In conclusion, problems associated with the imperfect specificity of NSP tests may be overcome by a resampling and retesting programme, but the requirement to use serosurveillance to prove complete absence of any persistently infected cattle in a vaccinated population cannot be met. However, the risk associated with a low level of undetected carriers will be low. This risk needs to be better quantified and compared to the risks of other control policies, including the previously accepted one of non-vaccination. The revision of the OIE guidelines for serosurveillance requirements in countries wishing to attain the status of FMD-free with vaccination and the transposition of the new EC Directive on FMD with its effects also on imports might conceivably lead European countries to include in their contingency planning an approach to disease control in which emergency vaccination could be followed by serosurveillance to detect virus circulation rather than infection (including detection of all carriers).
However, there is currently no provision in the OIE code for a country that was previously FMD-free without vaccination to use emergency vaccination to help control an outbreak and then move rapidly to the status of FMD-free with vaccination; only countries that were FMD-free with vaccination in the first place can regain this status within 6 or 18 months, depending on the scenario.

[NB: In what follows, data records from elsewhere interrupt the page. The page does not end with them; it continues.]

theorem scrubbed_elsewhere {e : DataErr} {ch : Nat} (h : onChannel ch e = false) (s : State) : s.scrubbed ch e = s := by
  unfold State.scrubbed
  rw [if_pos]
  simp only [onChannel, Bool.and_eq_false_iff, decide_eq_false_iff_not, Nat.not_lt] at h
  simpa [chanOf, or_comm] using h

/-- An error of a channel is counted there, and marks nothing yet (R381). -/
theorem countErr_channel (s : State) (ch : Nat) (e : DataErr) :
    (s.countErr 0 { e with mech := 8, unit := ch }).mem = s.mem ∧
    (s.countErr 0 { e with mech := 8, unit := ch }).memPoison = s.memPoison ∧
    lookupD (s.countErr 0 { e with mech := 8, unit := ch }).errs 8 (0, 0) = countsWith (lookupD s.errs 8 (0, 0)) e.fatal := by
  have hf : uncorrected { e with mech := 8, unit := ch } = e.fatal := by simp [uncorrected]
  refine ⟨rfl, rfl, ?_⟩
  have hc := congrArg (countsWith (lookupD s.errs 8 (0, 0))) hf
  exact (lookupD_insertKey_self s.errs 8 _ (0, 0)).trans hc

theorem scrubbed_eq {e : DataErr} {ch : Nat} (h : onChannel ch e = true) (s : State) : s.scrubbed ch e =
    if e.fatal then (s.countErr 0 { e with mech := 8, unit := ch }).poisonSector (physKey 0 e.loc.toNat) 0
    else s.countErr 0 { e with mech := 8, unit := ch } := by
  simp only [onChannel, Bool.and_eq_true, decide_eq_true_eq, beq_iff_eq] at h
  unfold State.scrubbed
  rw [if_neg (by simp [chanOf, h.1, h.2])]
  rfl

/-- What a scrub finds on its channel is counted, and marked where it cannot be corrected. -/
theorem scrubbed_here {e : DataErr} {ch : Nat} (h : onChannel ch e = true) (s : State) :
    (s.scrubbed ch e).mem = s.mem ∧ lookupD (s.scrubbed ch e).errs 8 (0, 0) = countsWith (lookupD s.errs 8 (0, 0)) e.fatal ∧
    (∀ k, (s.sectorPoison k).isSome = true → ((s.scrubbed ch e).sectorPoison k).isSome = true) ∧
    (e.fatal = true → ((s.scrubbed ch e).sectorPoison (physKey 0 e.loc.toNat)).isSome = true) := by
  obtain ⟨hm, hp, he⟩ := countErr_channel s ch e
  rw [scrubbed_eq h]
  generalize s.countErr 0 { e with mech := 8, unit := ch } = u at hm hp he ⊢
  have hu : ∀ k, u.sectorPoison k = s.sectorPoison k := fun k => by unfold State.sectorPoison; rw [hp]
  split
  · refine ⟨hm, he, fun k hk => ?_, fun _ => ?_⟩
    · rw [sectorPoison_poisonSector, hu, hk, Bool.or_true]
    · simp [sectorPoison_poisonSector]
  · next hf => exact ⟨hm, he, fun k hk => (hu k).symm ▸ hk, fun h => absurd h hf⟩

/-- The counts after several errors (R381). -/
theorem countsWith_foldl (es : List DataErr) (n : Word × Word) : es.foldl (fun n e => countsWith n e.fatal) n =
    (n.1 + BitVec.ofNat 32 (es.filter (fun e => !e.fatal)).length, n.2 + BitVec.ofNat 32 (es.filter (·.fatal)).length) := by
  induction es generalizing n with
  | nil => simp
  | cons e es ih =>
    rw [List.foldl_cons, ih]
    cases h : e.fatal <;> simp [countsWith, h, BitVec.ofNat_add, BitVec.add_assoc, BitVec.add_comm]

/-- What a scrub leaves: memory, the counts of what it found on its channel, and the marks. -/
theorem foldl_scrubbed (ch : Nat) (found : List DataErr) (s : State) :
    (found.foldl (fun s e => s.scrubbed ch e) s).mem = s.mem ∧
    lookupD (found.foldl (fun s e => s.scrubbed ch e) s).errs 8 (0, 0)
      = (found.filter (onChannel ch)).foldl (fun n e => countsWith n e.fatal) (lookupD s.errs 8 (0, 0)) ∧
    (∀ k, (s.sectorPoison k).isSome = true → ((found.foldl (fun s e => s.scrubbed ch e) s).sectorPoison k).isSome = true) ∧
    ∀ e ∈ found.filter (onChannel ch), e.fatal = true →
      ((found.foldl (fun s e => s.scrubbed ch e) s).sectorPoison (physKey 0 e.loc.toNat)).isSome = true := by
  induction found generalizing s with
  | nil => exact ⟨rfl, rfl, fun _ h => h, fun e he => by cases he⟩
  | cons e es ih =>
    cases h : onChannel ch e with
    | false =>
      rw [List.foldl_cons, scrubbed_elsewhere h, List.filter_cons_of_neg (by simp [h])]
      exact ih s
    | true =>
      obtain ⟨hm, hc, hk, hp⟩ := scrubbed_here h s
      obtain ⟨im, ic, ik, ip⟩ := ih (s.scrubbed ch e)
      rw [List.foldl_cons, List.filter_cons_of_pos h]
      refine ⟨im.trans hm, by rw [ic, hc]; rfl, fun k hs => ik k (hk k hs), fun d hd hf => ?_⟩
      rcases List.mem_cons.1 hd with rfl | hd
      · exact ik _ (hp hf)
      · exact ip d hd hf
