-- ==== Sys2Proof/Machine/Step.lean ====
section
/-! DEFINITION. One step: the next turn, and the instruction it runs. -/

namespace Sys2Proof.Machine

/-- One atomic event of the block (20 R70). -/
def step (s : State) : Host.Outcome State Fault Refusal :=
  match nextWork s with
  | .run i t => exec i t
  | .settled o => o

/-- The state whose next turn is the host's write of the table word to CMD (log 1). -/
def State.withFetchWord (s : State) (nbits w : Nat) : State :=
  { s with sched := commandTurn nbits w :: s.sched }

end Sys2Proof.Machine
end

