-- ==== Sys2Proof/Laws/State.lean ====
section
/-! SUPPORT. One lemma per field per named update of the state: what the update puts there, or that it leaves the field
as it was. -/

namespace Sys2Proof.Machine

/-! ## raiseError: `raise E(at, aux)` (60 R341) -/

@[simp] theorem raiseError_cfg (c : ErrCode) (a x : Nat) (s : State) : (raiseError c a x s).cfg = s.cfg := rfl
@[simp] theorem raiseError_sched (c : ErrCode) (a x : Nat) (s : State) : (raiseError c a x s).sched = s.sched := rfl
@[simp] theorem raiseError_hostData (c : ErrCode) (a x : Nat) (s : State) :
    (raiseError c a x s).hostData = s.hostData := rfl
@[simp] theorem raiseError_refusalMark (c : ErrCode) (a x : Nat) (s : State) :
    (raiseError c a x s).refusalMark = s.refusalMark := rfl
@[simp] theorem raiseError_freeReads (c : ErrCode) (a x : Nat) (s : State) :
    (raiseError c a x s).freeReads = s.freeReads := rfl
@[simp] theorem raiseError_epoch (c : ErrCode) (a x : Nat) (s : State) : (raiseError c a x s).epoch = s.epoch := rfl
@[simp] theorem raiseError_arg0 (c : ErrCode) (a x : Nat) (s : State) : (raiseError c a x s).arg0 = s.arg0 := rfl
@[simp] theorem raiseError_arg1 (c : ErrCode) (a x : Nat) (s : State) : (raiseError c a x s).arg1 = s.arg1 := rfl
@[simp] theorem raiseError_arg2 (c : ErrCode) (a x : Nat) (s : State) : (raiseError c a x s).arg2 = s.arg2 := rfl
@[simp] theorem raiseError_state (c : ErrCode) (a x : Nat) (s : State) : (raiseError c a x s).state = .error := rfl
@[simp] theorem raiseError_dstate (c : ErrCode) (a x : Nat) (s : State) : (raiseError c a x s).dstate = .none := rfl
@[simp] theorem raiseError_taint (c : ErrCode) (a x : Nat) (s : State) : (raiseError c a x s).taint = true := rfl
@[simp] theorem raiseError_bfinal (c : ErrCode) (a x : Nat) (s : State) : (raiseError c a x s).bfinal = s.bfinal := rfl
@[simp] theorem raiseError_btype (c : ErrCode) (a x : Nat) (s : State) : (raiseError c a x s).btype = s.btype := rfl
@[simp] theorem raiseError_errcode (c : ErrCode) (a x : Nat) (s : State) : (raiseError c a x s).errcode = c.code := rfl
@[simp] theorem raiseError_errpos (c : ErrCode) (a x : Nat) (s : State) :
    (raiseError c a x s).errpos = BitVec.ofNat 32 a := rfl
@[simp] theorem raiseError_erraux (c : ErrCode) (a x : Nat) (s : State) :
    (raiseError c a x s).erraux = BitVec.ofNat 32 x := rfl
@[simp] theorem raiseError_method (c : ErrCode) (a x : Nat) (s : State) : (raiseError c a x s).method = s.method := rfl
@[simp] theorem raiseError_solid (c : ErrCode) (a x : Nat) (s : State) : (raiseError c a x s).solid = s.solid := rfl
@[simp] theorem raiseError_csize (c : ErrCode) (a x : Nat) (s : State) : (raiseError c a x s).csize = s.csize := rfl
@[simp] theorem raiseError_usize (c : ErrCode) (a x : Nat) (s : State) : (raiseError c a x s).usize = s.usize := rfl
@[simp] theorem raiseError_inRecv (c : ErrCode) (a x : Nat) (s : State) : (raiseError c a x s).inRecv = s.inRecv := rfl
@[simp] theorem raiseError_pos (c : ErrCode) (a x : Nat) (s : State) : (raiseError c a x s).pos = s.pos := rfl
@[simp] theorem raiseError_npos (c : ErrCode) (a x : Nat) (s : State) : (raiseError c a x s).npos = s.pos := rfl
@[simp] theorem raiseError_order (c : ErrCode) (a x : Nat) (s : State) : (raiseError c a x s).order = s.order := rfl
@[simp] theorem raiseError_storedRem (c : ErrCode) (a x : Nat) (s : State) :
    (raiseError c a x s).storedRem = s.storedRem := rfl
@[simp] theorem raiseError_hlit (c : ErrCode) (a x : Nat) (s : State) : (raiseError c a x s).hlit = s.hlit := rfl
@[simp] theorem raiseError_hdist (c : ErrCode) (a x : Nat) (s : State) : (raiseError c a x s).hdist = s.hdist := rfl
@[simp] theorem raiseError_hclen (c : ErrCode) (a x : Nat) (s : State) : (raiseError c a x s).hclen = s.hclen := rfl
@[simp] theorem raiseError_lens (c : ErrCode) (a x : Nat) (s : State) : (raiseError c a x s).lens = s.lens := rfl
@[simp] theorem raiseError_lidx (c : ErrCode) (a x : Nat) (s : State) : (raiseError c a x s).lidx = s.lidx := rfl
@[simp] theorem raiseError_mlen (c : ErrCode) (a x : Nat) (s : State) : (raiseError c a x s).mlen = 0 := rfl
@[simp] theorem raiseError_tCl (c : ErrCode) (a x : Nat) (s : State) : (raiseError c a x s).tCl = s.tCl := rfl
@[simp] theorem raiseError_tLit (c : ErrCode) (a x : Nat) (s : State) : (raiseError c a x s).tLit = s.tLit := rfl
@[simp] theorem raiseError_tDist (c : ErrCode) (a x : Nat) (s : State) : (raiseError c a x s).tDist = s.tDist := rfl
@[simp] theorem raiseError_inp (c : ErrCode) (a x : Nat) (s : State) : (raiseError c a x s).inp = s.inp := rfl
@[simp] theorem raiseError_out (c : ErrCode) (a x : Nat) (s : State) : (raiseError c a x s).out = s.out := rfl
@[simp] theorem raiseError_outPtr (c : ErrCode) (a x : Nat) (s : State) : (raiseError c a x s).outPtr = s.outPtr := rfl
@[simp] theorem raiseError_hist (c : ErrCode) (a x : Nat) (s : State) : (raiseError c a x s).hist = s.hist := rfl
@[simp] theorem raiseError_progFile (c : ErrCode) (a x : Nat) (s : State) :
    (raiseError c a x s).progFile = s.progFile := rfl
@[simp] theorem raiseError_progTotal (c : ErrCode) (a x : Nat) (s : State) :
    (raiseError c a x s).progTotal = s.progTotal := rfl
@[simp] theorem raiseError_filesDone (c : ErrCode) (a x : Nat) (s : State) :
    (raiseError c a x s).filesDone = s.filesDone := rfl
@[simp] theorem raiseError_evlog (c : ErrCode) (a x : Nat) (s : State) :
    (raiseError c a x s).evlog = s.evlog ++ [.error c.code (BitVec.ofNat 32 a) (BitVec.ofNat 32 x)] := rfl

Therefore, following an outbreak of FMD in a previously free-without vaccination country or zone there is the imperative need to regain free status followed by a decision whether this status will in future be maintained with or without regular prophylactic vaccination. While this situation may hypothetically become relevant also for certain peripheral parts of the Community where the FMD situation in a neighbour country deteriorates and intervention by the Community on the territory of that country would not be admitted, the disadvantages including difficulties in maintaining an adequate separation of livestock and their products within the two zones and possible trade disincentives for the zone which was free without vaccination (including the rest of the European Community) still make this a questionable option. Furthermore, such an approach is not in line with EU legislation.
References
Anon (2003). Council Directive 2003/85/EC on Community measures for the control of foot-and-mouth disease repealing Directive 85/511/EEC and Decisions 89/531/EEC and 96/665/EEC and amending Directive 92/46/EEC. Official Journal of the European Union L306, Volume 46, 22 November 2003.
Cox, SJ, Voyce, C, Parida, S, Reid, SM, Hamblin, PA, Paton, DJ & Barnett, PV (In press) Protection against direct contact challenge following emergency FMD vaccination of cattle and the effect on virus excretion from the oropharynx. Vaccine.
Sutmoller P & Gaggero A (1965) Foot and mouth disease virus carriers. Veterinary Record 77, 968969.
Authors Conclusions
• It will not be possible to prove complete absence of infection (including detection of every carrier) by serosurveillance and this problem will be greatest in small herds.
Authors Recommendations
• More detailed guidelines are required for use of NSP serosurveillance in support of emergency vaccination-to-live policies in countries currently FMD-free without vaccination.
• Consideration could be given to use of an approach to disease control in which emergency vaccination in previously FMD-free countries could be followed by serosurveillance to detect virus circulation rather than infection (including detection of all carriers).